As the financial elite prepare to gather in Washington for the fall meeting of the International Monetary Fund (IMF) this week, they will be confronted with a series of warning signals pointing to a new tremor in the markets.

Extremely lax monetary policies in the euro zone and Japan, and the resulting very low interest rates around the world, are enticing investors and banks to embark on a “search for yield” once again. This is in turn leading to the types of excesses that existed before the 2008 financial crisis.

“A dangerous cocktail has developed,” warned one central banker.

Risk factors that include unbridled growth in the junk bond market are also a cause for concern among conservative central bankers. According to the Bank for International Settlements, or BIS, a global association of central banks, about 35 percent of all corporate bonds issued in Europe in the second quarter came from companies with poor credit ratings.

This is yet another echo of the boom phase that preceded the 2008 financial crisis.

The BIS noted that this brought the number of junk bonds issued to a record level, an observation that quickly attracted the attention of the heads of national central banks.

A few real estate markets in Europe are also showing signs of becoming overheated, while some banks have recently been requiring only minimal collateral for the financing of corporate takeovers – yet another echo of the boom phase that preceded the 2008 financial crisis.

The situation has been exacerbated by the Federal Reserve in the United States.
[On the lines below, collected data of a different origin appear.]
-- ==== Sys2Proof/Machine/Time.lean ====
section
/-!
DEFINITION. The time base: time domains and their servo, the working clock, gPTP, the timing pins, TIME_STATUS and
TIME_RESTEP (chapter Time base and network time).
-/
namespace Sys2Proof.Machine

/-! The working clock's modes (R233–R235). -/

/-- 100 ppm in units of 2^-44 (R234). -/
def ppm100 : Int := 1759218604

/-- R_MAX, 500 ppm (R220). -/
def rateMax : Int := 8796093022

/-- Code of a working-clock mode (Table 8.7). -/
def wModeCode : WMode → Nat
  | .followTd0 => 0
  | .followTd1 => 1
  | .freeRun => 2
  | .slew => 3

/-- W enters a mode, its value unmoved where it leaves TD0; a TIME_W_MODE record tells the old and the new code (R233). -/
def setWMode (m : WMode) (s : State) : State :=
  let w := s.time.w
  if w.mode = m then s
  else
    let v := wNow s
    let r := wRate s
    let left := if w.mode = .followTd0 then r else w.leftRate
    record 0x0604 [BitVec.ofNat 8 (wModeCode w.mode), BitVec.ofNat 8 (wModeCode m)]
      { s with time := { s.time with w := { w with mode := m, a := v, la := s.clk, r := r, leftRate := left } } }

/-- W continues from its present value at rate `r`. -/
def setWRate (r : Int) (s : State) : State :=
  let v := wNow s
  { s with time := { s.time with w := { s.time.w with a := v, la := s.clk, r := r } } }

/-- A number limited to `lo`–`hi`. -/
def clampInt (lo hi x : Int) : Int := if x < lo then lo else if hi < x then hi else x

/-- W's rate follows the domain its mode names: TD1's rate limited to 100 ppm around the rate at departure, or TD0's rate
plus or minus 100 ppm toward TD0 (R234, R235). -/
def refreshW (s : State) : State :=
  let w := s.time.w
  match w.mode with
  | .followTd0 => s
  | .freeRun => s
  | .followTd1 =>
    let want := (dom s 1).r
    let r := clampInt (w.leftRate - ppm100) (w.leftRate + ppm100) want
    let s := setWRate r s
    if r = want then s
    else recordLimited 0x0605 0 (fun n => leBytes 8 n)
      { s with time := { s.time with w := { s.time.w with clips := s.time.w.clips + 1 } } }
  | .slew =>
    let behind := wNow s < domValue (dom s 0) s.clk
    setWRate ((dom s 0).r + (if behind then ppm100 else -ppm100)) s

/-- W leaves TD0, or a slew toward it, because TD0 entered HOLDOVER (Table 8.7). -/
def wLosesTd0 (s : State) : State :=
  if (dom s 1).st = .locked then
    let s := setWMode .followTd1 s
    let off := wNow s - domValue (dom s 1) s.clk
    refreshW { s with time := { s.time with w := { s.time.w with offset := off } } }
  else setWMode .freeRun s

/-- What W does when domain `d` went from state `old` to its present state, by a step or without one (Table 8.7). -/
def wOnDomain (d : Nat) (old : DomState) (stepped : Bool) (s : State) : State :=
  let new := (dom s d).st
  if d = 0 then
    if stepped then setWMode .followTd0 s
    else if old = .locked ∧ new = .holdover then
      (match s.time.w.mode with
       | .followTd0 | .slew => wLosesTd0 s
       | _ => s)
    else if old = .holdover ∧ new = .locked then
      (match s.time.w.mode with
       | .followTd1 | .freeRun =>
         if wNow s = domValue (dom s 0) s.clk then setWMode .followTd0 s else refreshW (setWMode .slew s)
       | _ => s)
    else refreshW s
  else if d = 1 then
    if old ≠ .locked ∧ new = .locked then
      (match s.time.w.mode with
       | .freeRun => if (dom s 0).st ≠ .locked then wLosesTd0 s else s
       | _ => s)
    else if old = .locked ∧ new ≠ .locked then
      (match s.time.w.mode with
       | .followTd1 => setWMode .freeRun s
       | _ => s)
    else refreshW s
  else s

/-! Commands whose instant a step passed (R62). -/

/-- Withdraws what a command that has not committed had armed (R63, R64). -/
def withdraw (t : Word16) (s : State) : State :=
  let s := match s.img.armed with
    | some (t', _) => if t' = t then noteBusy { s with img := { s.img with armed := none } } else s
    | none => s
  let s := { s with cnt := { s.cnt with
    armed := (s.cnt.armed.map (fun a => { a with tags := a.tags.filter (· != t) })).filter
      (fun a => a.automatic || !a.tags.isEmpty) } }
  if s.sys.autonomousTag = some t then { s with sys := { s.sys with autonomousTag := none } } else s

/-- A COMMAND_JOURNAL record's body (R437): opcode, tag, phase, world, key slot, a reserved byte, and the values the
command's rule names. -/
def journalBody (op : Nat) (tag : Word16) (phase world slot : Nat) (rest : Bytes) : Bytes :=
  leBytes 2 op ++ leBytes 2 tag.toNat
    ++ [BitVec.ofNat 8 phase, BitVec.ofNat 8 world, BitVec.ofNat 8 slot, 0] ++ rest

/-- The withdrawal record of an armed command (R63). -/
def withdrawalRecord (t : Word16) (s : State) : State :=
  match findTag s t with
  | some e => record 0x0001 (journalBody e.opcode t 2 (credWorld e.packet) (credSlot e.packet) []) s
  | none => s

/-- A command that has not reached its commit point is withdrawn: ABORTED with the given DETAIL, no effect, and a
withdrawal record where it was armed (R62–R64). -/
def abortCommand (t : Word16) (detail : Nat) (s : State) : State :=
  match findTag s t with
  | none => s
  | some e =>
    let s := withdraw t s
    let s := if e.phase = .armed then withdrawalRecord t s else s
    finalReply t stAborted detail [] (lateInterim e s)

/-- A step of the working clock aborts every uncommitted timed command whose instant it passed (R62). -/
def abortPassed (before : Int) (s : State) : State :=
  let now := wNow s
  if now ≤ before then s
  else
    let passed := s.cmd.inflight.filter (fun e =>
      (e.phase == .armed || e.phase == .waiting) && (match e.instant with
        | some i => decide (before < i) && decide (i ≤ now)
        | none => false))
    passed.foldl (fun s e => abortCommand e.packet.tag 0x0004 s) s

/-! Steps and rates (R220, R225). -/

/-- A signed step in 8 bytes of ns and 4 bytes of fraction in 2^-16 ns (R226). -/
def stepBytes (v : Int) : Bytes := leInt 8 (v / 2 ^ 60) ++ leInt 4 ((v % 2 ^ 60) / 2 ^ 44)

/-- A LOCKED domain loses its source or measures an offset beyond 1 ms (R223, Table 8.2). -/
def enterHoldover (d : Nat) (s : State) : State :=
  let v := dom s d
  let s := setDom d { v with st := .holdover, holdovers := v.holdovers + 1 } s
  record 0x0602 [BitVec.ofNat 8 d] (wOnDomain d v.st false s)

/-- A LOCKED LOCAL_GM or PPS_IN_GM domain of a SECONDARY in CONFIG_FROZEN goes to FALLBACK_PORT or to HOLDOVER (R231). -/
def freezeDomain (s : State) (d : Nat) : State :=
  let v := dom s d
  let c := domCfg s d
  if (timeSection s).isNone ∨ c.source = 0 ∨ v.st ≠ .locked then s
  else if c.fallback = 0xFF then enterHoldover d s
  else setDom d { v with fallback := true } s

/-- What a domain that has become LOCKED owes to CONFIG_FROZEN (R231). -/
def lockedFrozen (d : Nat) (s : State) : State := if frozen s then freezeDomain s d else s

/-- The timeline a timing pin names: 0–3 a domain, 4 the working clock (Tables 8.4, 8.5). -/
def timeline (s : State) (n : Nat) : Int := if n < 4 then domValue (dom s n) s.clk else wNow s
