-- ==== Sys2Proof/Machine/Modes.lean ====
section
/-!
DEFINITION. The mode controller's shared operations: entry to SAFE, safety escalations, and the hardware health bit.
-/
namespace Sys2Proof.Machine

/-- A block is held in reset by RST_BLOCK (R357). -/
def blockHeld (kind index : Nat) (s : State) : Bool := s.rst.blocks.any (fun b => b.1 == kind && b.2.1 == index)

/-- A command's row while a block that the command would give work is held in reset: an arriving command is accepted and
waits, and one that waits does not begin (R357). -/
def runUnlessHeld (held : Packet → Bool) (d : OpDef) (c : CmdSource) (s : State) : State :=
  match c with
  | .arriving via p => arriveWith (clusterServes s) (!held p) d via p s
  | .accepted t =>
    match findTag s t with
    | some e => if held e.packet then s else runCommand d c s
    | none => s

/-- Every main supply is reported valid: all but VBKP (R464). -/
def mainValid (s : State) : Bool := s.rst.invalid.all (· == .vbkp)

/-- An episode of reach L0 to L3 is in progress. -/
def episodeL03 (s : State) : Bool :=
  match s.rst.episode with
  | some e => decide (e.reach ≤ 3)
  | none => false

/-- The data path does not forward: an episode of reach L0 to L3 is in progress, or one of reach L3 has ended and the
reloaded data path has not activated yet (R83, R355). -/
def dataPathDown (s : State) : Bool := episodeL03 s || s.rst.exit == some 3

/-- The hardware health bit (R385). -/
def healthGood (s : State) : Bool := runMode s.sys.mode && !episodeL03 s && !s.saf.escalated && mainValid s

/-- SAFE is entered from AUTONOMOUS, CONFIGURED or PARTIAL: FAULT_N goes low and armed transitions are discarded (R33,
R35, R387). -/
def enterSafe (s : State) : State :=
  if runMode s.sys.mode ∧ s.rst.episode.isNone then hlthLow (setFault true (enterMode .safe (discardArmed s))) else s

/-- Row of a safety escalation in Table 14.2 whose class is RESET. -/
def escalationResets (row : Nat) : Bool := row == 1 || row == 2 || row == 3

/-- A safety escalation, named by its row 1–7 of Table 14.2: a SAFETY_ESC record, the SAF source, and what its class
decides (R386). -/
def escalate (row : Nat) (s : State) : State :=
  let s := record 0x0C05 [BitVec.ofNat 8 row] s
  let s := raiseInt 8 { s with saf := { s.saf with
    escalated := true, escRow := row, escCount := satAdd 16 s.saf.escCount 1 } }
  if escalationResets row then assertSource 10 (hlthLow s) else enterSafe (hlthLow s)

/-- The device is the ACTIVE of a working pair, whose committed relayed commands wait for a sync point (R391). -/
def relays (s : State) : Bool := s.pair.st == .paired && !s.pair.standby

/-- Opcodes the pair relays (R391). -/
def relayedOps : List Nat := [0x0110, 0x0201, 0x0303, 0x0E02, 0x0A03, 0x0010]

/-- A committed relayed command waits for the sync point that carries it (R391). -/
def awaitSync (t : Word16) (s : State) : State := { s with pair := { s.pair with
  relayed := s.pair.relayed ++ [t], carried := s.pair.carried.filter (fun c => c.2 != t) } }

/-- The command's commitment waits for a sync point. -/
def awaitsSync (t : Word16) (s : State) : Bool := s.pair.relayed.contains t

/-- A relayed command has committed: on the ACTIVE of a pair its effect waits for the sync point, otherwise it follows at
once.  One that AT_TIME times committed at its hand-over, and its instant has now come (R63, R391). -/
def relayOrRun (effect : Req → State → State) (r : Req) (s : State) : State :=
  if r.instant.isSome then
    if awaitsSync r.tag s then updTag r.tag (fun e => { e with aux := [1] }) s else effect r s
  else if relays s then awaitSync r.tag s else effect r s

/-- The same for a command that commits at once whatever its instant (R63). -/
def relayAtOnce (effect : Req → State → State) (r : Req) (s : State) : State :=
  if relays s then awaitSync r.tag s else effect r s

/-- A record that must stand before what follows it is written at once, or its event counted as unrecorded (R145, R439). -/
def recordNow (ty : Nat) (body : Bytes) (s : State) : State :=
  if recorderClosed body.length s then countUnrecorded 1 (writeRecord ty body s) else writeRecord ty body s

/-- Meaning of SAFE_REQ_N_LOW: held low for 2 us it triggers SAFE (R33). -/
def execSafeReqNLow (lowNs : Nat) (s : State) : Host.Outcome State Fault Refusal :=
  .next (if 2000 ≤ lowNs then enterSafe s else s)

end Sys2Proof.Machine
end

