-- ==== Sys2Proof/Machine/Egress.lean ====
section
/-!
DEFINITION. Egress: gate control lists, shapers, launch times, preemption, flow control, the scheduler and the end of a
transmission (chapter Egress scheduling and stream protection).
-/
namespace Sys2Proof.Machine

/-! The gate section (Tables 7.2–7.4). -/

/-- Offset of port `p`'s gate block in a section 0x0009. -/
def gateBlockOff (sec : Bytes) (p : Nat) : Option Nat :=
  if bit (fieldLe sec 0 4) p then
    some ((List.range p).foldl (fun o q =>
      if bit (fieldLe sec 0 4) q then (o + 64 + 8 * fieldLe sec (o + 8) 2 + 63) / 64 * 64 else o) 64)
  else none

/-- Port `p`'s gate block in force: the section and its offset. -/
def gateBlock (s : State) (p : Nat) : Option (Bytes × Nat) :=
  match if p < 28 then liveSection s 0x0009 else none with
  | some sec =>
    match gateBlockOff sec p with
    | some o => some (sec, o)
    | none => none
  | none => none

/-- INTERVAL_NS of gate entry `i`. -/
def gateDur (sec : Bytes) (o i : Nat) : Nat := fieldLe sec (o + 64 + 8 * i) 4
/-- GATES of entry `i`. -/
def gateMask (sec : Bytes) (o i : Nat) : Nat := byteAt sec (o + 64 + 8 * i + 4)
/-- OP of entry `i`. -/
def gateOp (sec : Bytes) (o i : Nat) : Nat := byteAt sec (o + 64 + 8 * i + 5)
/-- GUARD_NS of entry `i`. -/
def gateGuard (sec : Bytes) (o i : Nat) : Nat := fieldLe sec (o + 64 + 8 * i + 6) 2

/-- The offset in a port's cycle of an instant on W, in 2^-60 ns (R191). -/
def gateOffset (s : State) (sec : Bytes) (o : Nat) (at_ : Int) : Nat :=
  ((at_ - nsVal (baseNs s + fieldLe sec (o + 4) 4)) % nsVal (fieldLe sec o 4)).toNat

/-- The gate entry in force at an instant on W, and the 2^-60 ns until it ends (R191). -/
def gateEntry (s : State) (sec : Bytes) (o : Nat) (at_ : Int) : Nat × Nat :=
  let off := gateOffset s sec o at_
  let (i, b) := entryAt (gateDur sec o) (fieldLe sec (o + 8) 2) 0 (off / 2 ^ 60) 0
  (i, (b + gateDur sec o i) * 2 ^ 60 - off)

/-- The gates open at an instant; every gate on a port without a list (R194). -/
def gatesAt (s : State) (p : Nat) (at_ : Int) : Nat :=
  match gateBlock s p with
  | some (sec, o) => gateMask sec o (gateEntry s sec o at_).1
  | none => 0xFF

/-- From entry `i`, of which `left` is still to run, the time until gate `q` closes less its guard band; none where it
never closes (R192). -/
def untilClose (sec : Bytes) (o q : Nat) : Nat → Nat → Nat → Option Nat
  | 0, _, _ => none
  | fuel + 1, i, left =>
    let n := fieldLe sec (o + 8) 2
    let j := (i + 1) % n
    if bit (gateMask sec o j) q then untilClose sec o q fuel j (left + gateDur sec o j * 2 ^ 60)
    else some (left - gateGuard sec o i * 2 ^ 60)

/-- Gate `q` is open at an instant and stays so for `need` 2^-60 ns, guard band apart (R187). -/
def gateAdmits (s : State) (p q : Nat) (at_ : Int) (need : Nat) : Bool :=
  match gateBlock s p with
  | none => true
  | some (sec, o) =>
    let (i, left) := gateEntry s sec o at_
    bit (gateMask sec o i) q &&
      (match untilClose sec o q (fieldLe sec (o + 8) 2) i left with
       | some w => decide (need ≤ w)
       | none => true)

/-- MAX_SDU of a queue (Table 7.3, R194). -/
def maxSdu (s : State) (p q : Nat) : Nat :=
  match gateBlock s p with
  | some (sec, o) => fieldLe sec (o + 12 + 2 * q) 2
  | none => 10240

/-! The shaper section (Tables 7.5–7.8). -/

/-- Ports with a shaper block below port `p`. -/
def shaperRank (sec : Bytes) (p : Nat) : Nat := sumBy (fun q => b2n (bit (fieldLe sec 0 4) q)) (List.range p)

/-- Port `p`'s shaper block in force. -/
def shaperBlock (s : State) (p : Nat) : Option (Bytes × Nat) :=
  match if p < 28 then liveSection s 0x000A else none with
  | some sec => if bit (fieldLe sec 0 4) p then some (sec, 64 + 64 * shaperRank sec p) else none
  | none => none

/-- A field of a port's shaper block. -/
def shaperField (s : State) (p off n dflt : Nat) : Nat :=
  match shaperBlock s p with
  | some (sec, o) => fieldLe sec (o + off) n
  | none => dflt

/-- IDLE_SLOPE of a queue in kb/s, 0 for none. -/
def idleSlope (s : State) (p q : Nat) : Nat := shaperField s p (4 * q) 4 0
/-- PREEMPTIBLE mask. -/
def preemptible (s : State) (p q : Nat) : Bool := (egress s p).preempt == 2 && bit (shaperField s p 32 1 0) q
/-- LT_EARLY in ns. -/
def ltEarly (s : State) (p : Nat) : Nat := shaperField s p 36 4 1000000 * 1000
/-- LT_LATE in ns. -/
def ltLate (s : State) (p : Nat) : Nat := shaperField s p 40 2 0
/-- The port has launch time (Table 7.1). -/
def hasLaunch (p : Nat) : Bool := decide (p < 24)

/-- Link rate of a port in Mb/s: an external port's link rate, or the rate of an internal one (R183, R278). -/
def rateOf (s : State) (p : Nat) : Nat :=
  if p < 28 then (port s p).rate else if p = 28 then 31500 else if p = 29 then 1000 else 10000

/-- tx(L) in 2^-60 ns: 8 × (L + 20) bits at the port's rate, rounded up. -/
def txTime (s : State) (p len : Nat) : Nat :=
  let r := rateOf s p
  if r = 0 then 0 else (8000 * (len + 20) * 2 ^ 60 + r - 1) / r

/-! Credit (R198): kb/s over ns is 10^-6 bit, and a credit counts in 2^-16 of it, so that it has 16 fractional bits. -/

/-- Credit of 10^-6 bit. -/
def creditUnit : Int := 65536

/-- The greatest magnitude of a credit. -/
def creditMax : Int := 2 ^ 31 * 1000000 * creditUnit

/-- Frames in transmit queue `q`. -/
def queueOf (e : EgrPort) (q : Nat) : List Nat := Tab.get e.queues q []

/-- Class of the frame `n`. -/
def classOf (s : State) (n : Nat) : Nat := ((frameOf s n).map frameCls).getD 0

/-- Queue of the frame `n`. -/
def frameQueue (s : State) (n : Nat) : Nat := ((frameOf s n).map (fun f => f.res.queue)).getD 0

/-- The partner pauses class `c`, or the whole port, at local clock `t` (R189). -/
def pausedAt (e : EgrPort) (c t : Nat) : Bool := decide (t < Tab.get e.pausedTill c 0) || decide (t < Tab.get e.pausedTill 8 0)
The central bank is in the process of abandoning its policy of low interest rates, causing turmoil in markets that had long relied on the central bank’s easy money to drive their own investments.

Banks themselves are also a concern. Central bankers and financial policy experts warn of significant fluctuations in the capital markets, and they wonder whether all banks are adequately prepared to weather new storms.

The toxic cocktail has made it painfully clear that one of the biggest problems of the financial crisis has not yet been solved.

Only recently, the Financial Stability Board, or FSB, an international body that monitors the global financial system, warned that lenders should not become complacent as a result of the prolonged phase of relative calm in the markets.

The toxic cocktail has made it painfully clear that one of the biggest problems of the financial crisis – how to safely liquidate banks that might threaten the global financial system if they collapsed – has not yet been solved. While many countries -and the European Union as a bloc –  have adopted new plans to restructure banks that are in trouble, there are no globally-agreed common rules for winding down multinational financial firms.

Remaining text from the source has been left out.